After spending $12 million on installing an SAP enterprise resource planning system, Jefferson County, Ala., is debating whether to scrap it and move on, according to a report in Computerworld.
The news comes after a spate of similar announcements by other government entities. Marin County, Calif., is dumping its SAP system and is engaged in a lawsuit that it filed in May with the integrator, Deloitte Consulting.
Divisions within the Agriculture Department and the Marine Corps have also recently ditched SAP in favor of other vendors.
Jefferson County’s SAP system went live a few years ago and still isn’t working as desired, said Chief Financial Officer Jeff Hager in the Computerworld article. Specifically, the county isn’t able to format reports the way it wants and is finding report generation difficult, he said. Hager said he'll spend the next four to six months deciding what to do.
Hagar, who was hired two months ago, told the Birmingham News that the county spends more than $2.5 million annually -- a staggering amount, in his opinion -- to maintain the system.
"I would expect a county this size to spend around $500,000 to $750,000 annually on its information system," he said. Hager told the newspaper that he's not second-guessing the decision to purchase the system, "but I believe it would have been difficult to convince me that SAP was the right solution for the county."
"It's not user-friendly," County Commissioner George Bowman said in the Birmingham News article. "There are systems out there that could better support the operations that we have here within the county and help with our accounting process."
Mark Testoni, president of SAP public services, told Computerworld that the company is aware of the situation and is eager to help Jefferson County resolve any problems. Company and county officials are scheduled to meet and discuss the situation next week.
Like Marin County, Jefferson used a third-party integrator.
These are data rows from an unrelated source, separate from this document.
/-- The N forms of R88: 0x2400 + A x 16 + B is MOV (R257). -/
theorem test_decode_no_tail :
    (readsAs 0x2435 [] (.mov 3 5) && readsAs 0x4000 [] .ret && readsAs 0x4019 [] (.jr 9) && readsAs 0x7060 [] (.drainst 6)
      && readsAs 0x8000 [] .endTask && readsAs 0x8010 [] .yield && readsAs 0x8020 [] .sleep && readsAs 0xEC00 [] .nop
      && readsAs 0xEC10 [] .bkpt) = true := by decide +kernel

/-- R92. -/
theorem test_decode_line :
    (readsAs 0x4E00 [0x2021, 0x0004] (.bcf 0 1 33) && readsAs 0x4200 [0x0000, 0xFFFC] (.br (.ofInt 19 (-32)))
      && readsAs 0x4200 [0xC000, 0xFFFB] (.br (.ofInt 19 (-34)))
      && readsAs 0x0155 [0x0380] (.add ⟨.always, .i64, 5, .g 5, .src (.c 0 1)⟩)) = true := by decide +kernel

/-- The table after R267. -/
theorem test_decode_scalar :
    (readsAs 0x0F51 [0x2E00, 0x3000, 0x0096, 0x0000] (.log3 ⟨.always, 5, .g 1, .g 2, 3, 0x96⟩)
      && readsAs 0x3222 [0x0E10, 0x0020] (.pstep ⟨.always, 2, .g 2, .imm 32⟩) && readsAs 0x4E11 [0xC100, 0x0000] (.bby 17 8 6)
      && readsAs 0x1516 [0x7B02] (.cmpLt ⟨.always, .f32, 1, .g 6, .src (.g 7)⟩)
      && readsAs 0x1144 [0x1E10] (.shl ⟨.always, 4, .g 4, .imm 1⟩)) = true := by decide +kernel

/-- Heads of the program chapters: a funnel shift, truth tables, branches and LDI (R83, R85, R87, R252). -/
theorem test_decode_programs :
    (readsAs 0x1363 [0x3E03, 0, 1, 0] (.fshl ⟨.always, 6, .g 3, .g 3, .imm 1⟩)
      && readsAs 0x0F11 [0x8E00, 0x9000, 0x0014, 0] (.log3 ⟨.always, 1, .g 1, .g 8, 9, 0x14⟩)
      && readsAs 0x46C0 [0x4005, 0xFFF1] (.bnz 12 (.ofInt 19 (-118))) && readsAs 0x46F0 [0xE005, 0xFFEF] (.bnz 15 (.ofInt 19 (-129)))
      && readsAs 0x2180 [0x3000] (.ldi 8 0x3000)) = true := by decide +kernel

/-- The table of the memory chapter. -/
theorem test_decode_memory :
    (readsAs 0x5210 [0x0B10, 0x0980] (.ld ⟨.always, .f32, 1, ⟨0, .imm 2432⟩⟩)
      && readsAs 0x5682 [0xCB10, 0x0030] (.st ⟨.always, .f32, 8, ⟨2, .imm 60⟩⟩)
      && readsAs 0x6552 [0x0B00] (.bredAdd ⟨.always, .f32, 5, ⟨2, .idx 0⟩⟩)
      && readsAs 0x6162 [0x5300] (.atomAdd ⟨.always, .i64, 6, 2, .g 5, 0⟩) && readsAs 0x7507 [0x0E00] (.bar 7)
      && readsAs 0x7507 [0x0E01] (.barQ 7) && readsAs 0x7500 [0x0E02] .qclose && readsAs 0x5900 [0x0E02] .roInv
      && readsAs 0x6DEB [0xFE00] (.barinit ⟨.always, 11, 14, 15⟩) && readsAs 0x7144 [0x0E00] (.fenceTask ⟨4, 4⟩)
      && readsAs 0x7141 [0x0E00] (.fenceTask ⟨4, 1⟩) && readsAs 0x5230 [0x4610, 0x0EC0] (.ld ⟨.always, .z32, 3, ⟨0, .imm 3780⟩⟩)) = true := by
  decide +kernel

/-- The table of the channel and task chapter. -/
theorem test_decode_channels_and_tasks :
    (readsAs 0x7926 [0x0E00] (.cbind 2 6) && readsAs 0x7920 [0x0E01] (.cunbind 2) && readsAs 0x7945 [0x2E12] (.csend ⟨.always, 4, 5, 2⟩)
      && readsAs 0x7945 [0x2E13] (.csendEos ⟨.always, 4, 5, 2⟩) && readsAs 0x7900 [0x1E14] (.cadv ⟨.always, 0, 1⟩)
      && readsAs 0x7D31 [0x0E00] (.cfill 3 1) && readsAs 0x7D10 [0x4E13] (.cwait ⟨.always, 1, 4⟩)
      && readsAs 0x8100 [0x5E13] (.setprio ⟨.always, .imm 5⟩) && readsAs 0x8100 [0x6E03] (.setprio ⟨.always, .src (.g 6)⟩)
      && readsAs 0x8590 [0x1E11] (.decr ⟨.always, 9, .imm 1⟩) && readsAs 0x8512 [0x0E00] (.spawn ⟨1, 2⟩)
      && readsAs 0x8912 [0x0E00] (.launch ⟨1, 2⟩) && readsAs 0x8D03 [0x0E00] (.gform (.g 3))) = true := by decide +kernel

/-- The same table: control registers, tables and traps; and FENCE.DEVICE w, w of the service core (R233). -/
theorem test_decode_control :
    (readsAs 0x2930 [0x2E10] (.crd ⟨.always, 3, 2⟩) && readsAs 0x2A30 [0x1E10, 0x0050] (.crd ⟨.always, 3, 81⟩)
      && readsAs 0xE502 [0x3E00] (.tbld false 2 (.g 3)) && readsAs 0xE100 [0x5E10] (.trap ⟨.always, .imm 5⟩)
      && readsAs 0xE100 [0x0E01] .rft && decide (decodeService 0x0220400B = some (.serviceCoreFence 4 ⟨2, 2⟩))) = true := by decide +kernel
SAP only recently learned that the county was not satisfied, Testoni said in the Computerworld article.
"They were operating successfully to our knowledge," he said in that report. "We were somewhat surprised that they were looking to change direction. We want to go down there and be as supportive as we can." SAP can provide new tools and practices that Testoni believes will resolve the concerns, he said.
Altimeter Group analyst Ray Wang, also quoted in Computerworld, believes Jefferson County, with its population of 665,000, should not have chosen SAP in the first place -- not because the software is bad, but because it is geared to larger populations.
"Public-sector agencies below 1 million in citizen counts may be overkill for an on-premise implementation of SAP," he said. "The staffing required and support and maintenance become quite costly."